The server asks me for username and password. When I type in my HLRN
username and my password in my web browser I only get an error message.
ANSWER/SOLUTION:
The access to parts of the documentation is restricted. Due to legal
reasons only registered users of HLRN are allowed to read documentation
installed on the HLRN system and provided by IBM and various independent
software vendors (ISVs).
Read the section about "Restricted access: password protection and login hosts"
in the document "HLRN Online Documentation Overview" for information
about the right credentials.
|
|
How do I get the output of an X application onto my desktop? (Nov 18, 2005) |
1) Your local machine runs Unix with a graphical window manager.
1a) Login into a HLRN machine using ssh -X. This tunnels X11
connections. Executing echo DISPLAY shows localhost:n.0 in
this case.
Test with xlogo. This should work, but is slow.
1b) Check your local window manager to allow remote X11 connections.
How to do this, depends on your window manager.
Check your local firewall to allow incoming TCP connections via
port 6000 (and possibly up to 6020). If you use some Linux,
try /sbin/iptables -L to figure out. If these ports are not
open, open them.
Check your X server to allow remote connections by executing
xhost. Add a HLRN machine with e.g. xhost +berni.hlrn.de.
Login into the HLRN machine using ssh -x.
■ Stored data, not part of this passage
/-- The package right after power-on reset (R370, R379, R381): nothing booted, no context, memory with nothing
listed. Fields the spec gives no reset value are named in log 4. -/
def State.reset : State where
  agenda := []
  cur := none
  fresh := 0
  next := 0
  status := 0
  outbox := []
  winWrites := []
  cycle := 0
  tabor := 0
  ahead := 0
  slowHalf := false
  mem := []
  poison := []
  sharers := []
  owners := []
  reds := []
  ops := []
  waitDst := []
  crews := []
  cores := []
  ctxs := []
  kernels := []
  replays := []
  rotor := []
  tlb := []
  walks := []
  poolQ := []
  poolWait := []
  claveBusy := false
  claveSince := 0
  claveHost := none
  claveTicks := []
  snaps := []
  ports := []
  msgNext := 0
  accepted := []
  inbox := []
  pend := []
  tags := []
  gang := []
  master := 0
  aborts := []
  events := []
  evBase := 0
  evW := 0
  evR := 0
  pwrLim := 2000
  pwrNow := 0
  energy := 0
  energyDie := []
  claveTick := 0
  claveArmed := false
  stage := 0
  fwVer := 0
  bootErr := false
  hostUp := false
  boots := 0
  stopped := false
  mhz := 600
  throttled := false
  flash := []
  booted := []
  cxlLost := []

end Sys2Proof.Machine
end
Execute export DISPLAY=<your-machine>:0.0.
Test with xlogo.
2) Your local machine runs Windows.
You have trouble then. You have to install some additional
software on your machine. Installing CYGWIN should be the easiest
and cheapest way. See http://cygwin.com/.
|
|
1525-108 Error encountered while attempting to allocate a data object. The program will stop. (Nov 18, 2005) |
Background:
-----------
This error message is produced by the Fortran run time environment,
when an allocate statement fails.
It is similar to the message "Not enough space" from the operating
system when the malloc system call fails with errno ENOMEM.
Diagnosis:
----------
a) You ran a 32bit executable, which is not enabled to use the
large address-space model.
b) You ran a 32bit executable, which is enabled to use the
large adress-space model, but you tried to allocate more
than 2 GByte.
c) You tried to allocate tons of GByte memory.
Answers:
--------
a) Link with -bmaxdata:0x80000000 to enable a 32bit executable to
use the large address-space model. Without, only 256 MByte memory
can be allocated in the data segment. With this option, max 2 GByte
memory can be allocated.
b) Port your program to 64bit (compile and link with -q64, take care
on types in C). Then memory requests have almost no limit.
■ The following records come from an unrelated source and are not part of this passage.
/-- LDI (R201): the immediate sign-extended to 64 bits. -/
def execLdi (f : ImmFields) (s : State) : Outcome State Fault Refusal :=
  s.laneOp (.ldi f) f.pn f.pred f.kd f.d 2 [] (fun _ _ _ => wrapNat 64 f.imm.toInt)

/-- SEL (R202): with an s destination the lowest active lane's bit. -/
def execSel (f : Fields) (s : State) : Outcome State Fault Refusal :=
  s.laneOp (.sel f) f.pn f.pred f.kd f.d 1 (vNamed f.ka f.a 1 ++ vNamed f.kb f.b 1)
    (fun w _ l => if (w.p f.c.toNat).getLsbD l then f.ra w 1 l else f.rb w 1 l)

/-- MOVS (R203): the source lane is read whether active or not. -/
def execMovs (f : Fields) (s : State) : Outcome State Fault Refusal :=
  s.laneOp (.movs f) f.pn f.pred f.kd f.d 1 (vNamed f.ka f.a 1)
    (fun w _ l => f.ra w 1 (if f.m 3 then f.rb w 1 0 % 128 else l))

/-- BCAST (R203). -/
def execBcast (f : Fields) (s : State) : Outcome State Fault Refusal :=
  s.laneOp (.bcast f) f.pn f.pred f.kd f.d 1 (vNamed f.ka f.a 1) (fun w _ _ => f.ra w 1 (f.rb w 1 0 % 128))

/-- SHFL (R205). -/
def execShfl (f : Fields) (s : State) : Outcome State Fault Refusal :=
  s.laneOp (.shfl f) f.pn f.pred f.kd f.d 1 (vNamed f.ka f.a 1 ++ vNamed f.kb f.b 1)
    (fun w _ l => f.ra w 1 (shflLane f.cc (f.mb 10 2) l (f.rb w 1 l)))

/-- SHFL with an immediate: .idx, .w128 (R205). -/
def execShflImm (f : ImmFields) (s : State) : Outcome State Fault Refusal :=
  s.laneOp (.shflImm f) f.pn f.pred f.kd f.d 1 (vNamed f.ka f.a 1) (fun w _ l => f.ra w 1 (shflLane 0 0 l f.imm.toNat))

/-- VOTE (R206). -/
def execVote (f : Fields) (s : State) : Outcome State Fault Refusal :=
  s.predOp (.vote f) f.pn f.pred f.d [] (fun w act _ =>
    let m := w.p f.a.toNat &&& act
    match f.mb 5 2 with
    | 0 => m == act
    | 1 => m != 0
    | _ => m == 0 || m == act)

/-- BALLOT (R206). -/
def execBallot (f : Fields) (s : State) : Outcome State Fault Refusal :=
  s.laned (.ballot f) f.pn f.pred [] (fun q _ w act =>
    s.writeRegs q.crew q.wave (wrGroup true f.d.toNat 0 4 (w.p f.a.toNat &&& act).toNat))

/-- REDUX (R207). -/
def execRedux (f : Fields) (s : State) : Outcome State Fault Refusal :=
  s.laneOp (.redux f) f.pn f.pred f.kd f.d 1 (vNamed f.ka f.a 1)
    (fun w act _ => (laneTree (redStep f.cc f.ty) act (fun l => f.ra w 1 l)).getD 0)

/-- SCANW (R208). -/
def execScanw (f : Fields) (s : State) : Outcome State Fault Refusal :=
  s.laneOp (.scanw f) f.pn f.pred f.kd f.d 1 (vNamed f.ka f.a 1)
    (fun w act l => scanAt (redStep f.cc f.ty) (scanId f.cc f.ty) (f.mb 10 2 == 1) act (fun k => f.ra w 1 k) l)

/-- CMUL (R210). -/
def execCmul (f : Fields) (s : State) : Outcome State Fault Refusal :=
  s.laneOp (.cmul f) f.pn f.pred f.kd f.d 2 (vNamed f.ka f.a 2 ++ vNamed f.kb f.b 2) (fun w _ l =>
    let a := f.ra w 2 l
    let b := f.rb w 2 l
    groupNat (cmul (a % 2 ^ 32) (a / 2 ^ 32) (b % 2 ^ 32) (b / 2 ^ 32)))

/-- BFLY (R210). -/
def execBfly (f : Fields) (s : State) : Outcome State Fault Refusal :=
  s.laneOp (.bfly f) f.pn f.pred f.kd f.d 4 (vNamed f.ka f.a 2 ++ vNamed f.kb f.b 2 ++ vNamed f.kc f.c 2) (fun w _ l =>
    let a := f.ra w 2 l
    let b := f.rb w 2 l
    let c := f.rc w 2 l
    groupNat (bfly (a % 2 ^ 32) (a / 2 ^ 32) (b % 2 ^ 32) (b / 2 ^ 32) (c % 2 ^ 32) (c / 2 ^ 32)))

/-- BFLY4 (R210). -/
def execBfly4 (f : Fields) (s : State) : Outcome State Fault Refusal :=
  s.laneOp (.bfly4 f) f.pn f.pred f.kd f.d 8 (vNamed f.ka f.a 8) (fun w _ l =>
    groupNat (bfly4 ((List.range 8).map (fun n => bitsOf (f.ra w 8 l) (32 * n) 32))))

/-- TWID (R211). -/
def execTwid (f : Fields) (s : State) : Outcome State Fault Refusal :=
  s.laneOp (.twid f) f.pn f.pred f.kd f.d 2 (vNamed f.ka f.a 1 ++ vNamed f.kb f.b 1) (fun w _ l =>
    let r := twidBits (f.ra w 1 l) (f.rb w 1 l)
    groupNat [r.1, r.2])

/-- RDTIME (R212): one sample of the Tabor counter. -/
def execRdtime (f : Fields) (s : State) : Outcome State Fault Refusal :=
  s.laneOp (.rdtime f) f.pn f.pred f.kd f.d 2 [] (fun _ _ _ => s.tabor.toNat)

end Sys2Proof.Machine
end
c) HLRN machines have usually 64 GByte physical memory, and
about 128 GByte paging space. There are two HLRN nodes with
128 GByte, and two with 256 GByte physical memory.
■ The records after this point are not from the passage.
-- ==== Sys2Proof/Machine/Issue.lean ====
section
/-!
DEFINITION. Starting and running clauses: when a clause may start (R52, R54, R253, R280, R282, R307, R320, R325, R336,
R349), which wave its scheduler takes (R148), the issue of one instruction and the end of a clause (R54, R173), TEND's wait
(R179), and the passing of time (R143, R150).
-/

namespace Sys2Proof.Machine

open Sys2Proof Host

/-! ## Room in the units -/

/-- A token-merging instruction (R336). -/
def isToken (i : Instr) : Bool := match opcodeOf i with | some (6, _) => true | _ => false

/-- A beam-engine instruction (R349). -/
def isBeam : Instr → Bool
  | .beam _ | .proot _ => true
  | _ => false

/-- Operations in flight whose instruction and core are picked. -/
def State.countOps (s : State) (pick : Instr → Bool) (core : Nat → Bool) : Nat :=
  (s.ops.filter (fun e => pick e.2.instr && (match s.crew? e.2.crew with | some cr => core cr.core | none => false))).length

/-- The tile name an instruction binds where it is unbound (R280). -/
def bindsTile : Instr → Option Nat
  | .azero f => if f.mb 0 2 < 2 then some f.d.toNat else none
  | .ald f => some f.d.toNat
  | _ => none

/-- The expansion name an instruction binds where it is unbound (R320). -/
def bindsExp : Instr → Option Nat
  | .xclr f => if f.mb 0 2 < 2 then some f.d.toNat else none
  | .xld f => some f.d.toNat
  | _ => none

/-- The expansion names an instruction names. -/
def namesExp : Instr → List Nat
  | .xclr f | .xform f | .xld f | .xst f => [f.d.toNat]
  | .xshift f | .xm2l f | .xlsh f => [f.d.toNat, f.a.toNat]
  | .xeval f | .xadm f => [f.a.toNat]
  | _ => []

/-- The expansion name an operation writes. -/
def writesExp : Instr → Option Nat
  | .xclr f | .xform f | .xld f | .xshift f | .xm2l f | .xlsh f => some f.d.toNat
  | _ => none

/-- The wave has an operation in flight that satisfies `p`. -/
def State.anyOp (s : State) (c w : Nat) (p : Op → Bool) : Bool := s.ops.any (fun e => e.2.crew == c && e.2.wave == w && p e.2)

/-- The instructions a wave's clause has still to issue. -/
def Wave.toIssue (wv : Wave) : List Instr := match wv.clause with | some cl => decoded cl.hdr.cls cl.rest | none => []

/-- What the started clauses of cores still need, by a measure of a wave and its instructions. -/
def State.reserved (s : State) (core : Nat → Bool) (f : Wave → List Instr → Nat) : Nat :=
  s.crews.foldl (fun n e => if core e.2.core then e.2.waves.foldl (fun n x => if x.2.clause.isSome then n + f x.2 x.2.toIssue else n) n else n) 0

/-- Tiles a wave's instructions are to bind (R280). -/
def Wave.newTiles (wv : Wave) (is : List Instr) : Nat :=
  ((distinct (is.filterMap bindsTile)).filter (fun t => (wv.tiles.find? t).isNone)).length

/-- Expansion slots a wave's instructions are to bind (R320). -/
def Wave.newExps (wv : Wave) (is : List Instr) : Nat :=
  ((distinct (is.filterMap bindsExp)).filter (fun t => (wv.exps.find? t).isNone)).length

/-- The units the clause's instructions need have room beyond what started clauses will take, and what they must wait for has
completed. -/
def State.unitsAllow (s : State) (c : Nat) (cr : Crew) (w : Nat) (wv : Wave) (is : List Instr) : Bool :=
  let k := s.core cr.core
  let need (p : Instr → Bool) : Nat := (is.filter p).length
  let room (p : Instr → Bool) (core : Nat → Bool) (limit : Nat) : Bool :=
    need p == 0 || decide (s.countOps p core + s.reserved core (fun _ js => (js.filter p).length) + need p ≤ limit)
  let roomC := room isCopy (fun x => x == cr.core) Config.copies
  let roomG := room isToken (fun x => podOf x == podOf cr.core) Config.unitOps
  let roomS := room isBeam (fun x => dieOf x == dieOf cr.core) Config.unitOps
  let roomT := wv.newTiles is == 0 ||
    decide (k.tiles.length + s.reserved (fun x => x == cr.core) Wave.newTiles + wv.newTiles is ≤ Config.tiles)
  let mmas := !(is.filterMap tileOf).any (fun t => s.anyOp c w (fun op => match op.instr with | .mmas f => f.d.toNat == t | _ => false))
  let roomE := wv.newExps is == 0 ||
    decide (k.exps.length + s.reserved (fun x => x == cr.core) Wave.newExps + wv.newExps is ≤ Config.expSlots)
  let xld := !(is.flatMap namesExp).any (fun t => s.anyOp c w (fun op => match op.instr with | .xld f => f.d.toNat == t | _ => false))
  let xst := !is.any (fun i => match i with
    | .xst f => s.anyOp c w (fun op => writesExp op.instr == some f.d.toNat)
    | _ => false)
  roomC && roomG && roomS && roomT && mmas && roomE && xld && xst

/-- A K instruction of the strand other than ACOMP is outstanding (R307). -/
def State.kBusy (s : State) (c w k : Nat) : Bool :=
  s.anyOp c w (fun op => op.strand == k && (match opcodeOf op.instr with | some (4, o) => o != 0x04 | _ => false))

/-! ## Ready strands and the scheduler -/

/-- Strand `k` of a wave could start its next clause now (R52, R54): one that breaks a rule of clause fetch too, by those of its words that
decode. A clause whose reads wait for a walk does not start (R90). -/
def State.strandReady (s : State) (c : Nat) (cr : Crew) (w : Nat) (wv : Wave) (k : Nat) : Bool :=
  !s.kBusy c w k &&
  ((wv.strand k).tend || !s.fetchHeld cr (wv.strand k).pc &&
    match s.fetchClause cr (wv.strand k).pc with
    | .fault _ _ none => true
    | .fault _ _ (some h) => wv.waitAllows h
    | .bad h is => wv.flagsAllow h is && s.unitsAllow c cr w wv is
    | .ok h _ is => wv.flagsAllow h is && s.unitsAllow c cr w wv is)

/-- The running strand of a wave. -/
def Wave.running (wv : Wave) : Option Nat := (List.range 4).find? (fun k => (wv.strand k).st == .running)

/-- One round of R143's stalls: the running strand that cannot start its clause stalls and the wave chooses afresh. -/
def State.stallOnce (s : State) (c w : Nat) : State :=
  match s.crew? c with
  | none => s
  | some cr =>
    match cr.waves.find? w with
    | none => s
    | some wv =>
      match wv.running with
      | none => s.choose c w
      | some k =>
        if s.strandReady c cr w wv k then s
        else (s.modStrand c w k (fun st => { st with st := .stalled })).choose c w

/-- A stalled strand whose clause can start is runnable (R143), also while another strand's clause is in progress; a parked wave goes to
the end of its scheduler's rotation (R151). -/
def State.unstall (s : State) (c w : Nat) : State :=
  match s.crew? c with
  | none => s
  | some cr =>
    match cr.waves.find? w with
    | none => s
    | some wv =>
      if !wv.live || !s.crewRuns cr then s else
      let up := (List.range 4).filter (fun k => (wv.strand k).st == .stalled && s.strandReady c cr w wv k)
      if up.isEmpty then s else
      s.modWave c w (fun wv => (up.foldl (fun (x : Wave) k => x.modStrand k (fun st => { st with st := .runnable })) wv).unpark)

/-- An element of a load is served beyond the core's L1: one of an LR at pod or wider always (R95). -/
def State.beyondL1 (s : State) (c : Nat) (cr : Crew) (w : Nat) (wv : Wave) (sc : Nat) (st far : Bool) (e : Elem) : Bool :=
  match e.st with
  | .pending => far || (match s.serveNear c cr w wv e sc st with | .bytes _ => false | _ => true)
  | .remote _ => true
  | _ => false

/-- A load of the wave counted on flag `n` is served beyond its core's L1 (R151). -/
def State.loadBeyond (s : State) (c : Nat) (cr : Crew) (w : Nat) (wv : Wave) (n : Nat) : Bool :=
  s.anyOp c w (fun op => op.flag == n &&
    match op.instr with
    | .ld f => op.elems.any (s.beyondL1 c cr w wv f.scope (f.hint == 1) false)
    | .lr f => op.elems.any (s.beyondL1 c cr w wv f.scope false (decide (3 ≤ f.scope)))
    | .gath _ => true
    | _ => false)

/-- A wave is parked (R151): none of its strands is running or runnable, and a stalled one waits on a flag with a load beyond L1. -/
def State.parks (s : State) (c : Nat) (cr : Crew) (w : Nat) (wv : Wave) : Bool :=
  (List.range 4).all (fun k => !((wv.strand k).st == .running || (wv.strand k).st == .runnable)) &&
  (List.range 4).any (fun k => (wv.strand k).st == .stalled &&
    match s.fetchClause cr (wv.strand k).pc with
    | .ok h _ _ => (List.range 12).any (fun n => h.wait.getLsbD n && wv.flag n != 0 && s.loadBeyond c cr w wv n)
    | _ => false)

/-- Bring a wave's strands up to date (R143): a stalled strand whose clause can start is runnable; at a clause boundary a running one
whose clause cannot start is stalled, and the wave may be parked (R151). -/
def State.settleWave (s : State) (c w : Nat) : State :=
  let s1 := s.unstall c w
  match s1.crew? c with
  | none => s1
  | some cr =>
    match cr.waves.find? w with
    | none => s1
    | some wv =>
      if wv.clause.isSome || !wv.live || !s1.crewRuns cr then s1 else
      let s2 := (List.range 4).foldl (fun (s : State) _ => s.stallOnce c w) s1
      match s2.wave? c w with
      | none => s2
      | some wv2 => if !wv2.parked && s2.parks c cr w wv2 then s2.modWave c w (fun x => { x with parked := true }) else s2

/-- The crews of a core. -/
def State.crewsOn (s : State) (core : Nat) : List (Nat × Crew) := s.crews.filter (fun e => e.2.core == core)

/-- A wave may start a clause now: its crew runs, its running strand is ready, no fairness switch or expiry comes
first. -/
def State.waveReady (s : State) (c : Nat) (cr : Crew) (w : Nat) (wv : Wave) : Bool :=
  s.crewRuns cr && wv.live && wv.clause.isNone && wv.switchDue.isNone &&
  match wv.running with
  | none => false
  | some k => !((wv.strand k).resv.isSome && decide (64 ≤ (wv.strand k).since)) && s.strandReady c cr w wv k

/-- A wave that has given way waits for one of the slots to start a clause first (R148, R151). -/
def Wave.waitsFor (wv : Wave) (own : Nat) (slots : List Nat) : Bool :=
  match wv.givenWay with
  | none => false
  | some l => slots.any (fun q => q != own && !l.contains q)

/-- The wave a scheduler takes (R148): the first ready one in ascending slot order after the one that last started a
clause; none while a clause of the scheduler is in progress. One that has given way is passed over while another ready one has not
started a clause since; where every ready one has given way, all are offered (DESIGN CHOICE, log 71). -/
def State.scheduled (s : State) (core sch : Nat) : Option (Nat × Nat) :=
  let ws := (s.crewsOn core).flatMap (fun e => (e.2.waves.filter (fun x => e.2.slot x.1 % 4 == sch)).map (fun x => (e.1, e.2, x.1, x.2)))
  if ws.any (fun x => x.2.2.2.clause.isSome) then none else
  let ready := ws.filter (fun x => s.waveReady x.1 x.2.1 x.2.2.1 x.2.2.2)
  let slots := ready.map (fun x => x.2.1.slot x.2.2.1)
  let first := ready.filter (fun x => !x.2.2.2.waitsFor (x.2.1.slot x.2.2.1) slots)
  let last := (s.core core).last.rd 63 sch
  let key (x : Nat × Crew × Nat × Wave) : Nat := (x.2.1.slot x.2.2.1 + 63 - last) % 64
  ((if first.isEmpty then ready else first).foldl (fun (b : Option (Nat × Crew × Nat × Wave)) x =>
    match b with
    | none => some x
    | some y => if key x < key y then some x else some y) none).map (fun x => (x.1, x.2.2.1))

/-! ## TEND's wait (R179) -/

/-- Strand `k` of a wave comes to TEND: in a diverged wave the illegal-convergence trap, otherwise it waits. -/
def State.tendWait (s : State) (c w k hdr cls : Nat) : State :=
  match s.wave? c w with
  | none => s
  | some wv =>
    if (wv.strand k).mask ≠ wv.lanes then s.trap c w k Cause.illegalConvergence hdr cls
    else s.enterWait c w k .tend hdr

/-! ## Starting a clause -/

/-- A core caches a clause that it fetches (R360). -/
def Core.cache (k : Core) (x addr : Nat) (ws : List Dword) : Core :=
  { k with code := (x, addr, ws) :: k.code.filter (fun e => !(e.1 == x && e.2.1 == addr)) }

/-- A core's clause cache loses its n-th clause, newest first (log 35). -/
def State.forgetClause (s : State) (core n : Nat) : State := s.modCore core (fun k => { k with code := k.code.eraseIdx n })

/-- A wave that has given way has let a slot start a clause (R148). -/
def Wave.saw (wv : Wave) (slot : Nat) : Wave :=
  match wv.givenWay with
  | none => wv
  | some l => if l.contains slot then wv else { wv with givenWay := some (slot :: l) }

/-- A wave starts a clause (R148): it no longer gives way, and those of its scheduler that do have let it go first. -/
def State.started (s : State) (cr : Crew) (c w : Nat) : State :=
  let slot := cr.slot w
  let s1 := { s with crews := s.crews.mapV (fun _ q => if q.core = cr.core then { q with waves := q.waves.mapV (fun i wv =>
    if q.slot i % 4 = slot % 4 then wv.saw slot else wv) } else q) }
  (s1.modWave c w (fun wv => { wv with givenWay := none })).modCore cr.core (fun q => { q with last := q.last.put (slot % 4) slot })

/-- A clause has been fetched: cached translations of its words' pages without the right to fetch were dropped before the walks (R357),
and the walks that met a fault are over. -/
def State.dropFetch (s : State) (cr : Crew) (addr : Nat) (h : Option Header) : State :=
  (s.dropPages (dieOf cr.core) cr.ctx Need.fetch addr (h.elim 8 (fun x => 8 * (x.cnt + 2)))).endWalks (dieOf cr.core)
Allocating up to 55 GByte physical memory on a common node is
possible in batch, provided a correct setup of the batch job.
Requests for more memory are fulfilled from paging space. How much
memory you get beyond physical memory depends on the usage of the
paging space.
|
|
[hlrn.de #506] MPI "ERROR: 0031-309 Connect failed ... not enough memory available now" (Jan 28, 2005) |
PROBLEM:
At the start of my MPI program I get the error message
"ERROR: 0031-309 Connect failed during message passing initialization,
task NN, reason: There is not enough memory available now.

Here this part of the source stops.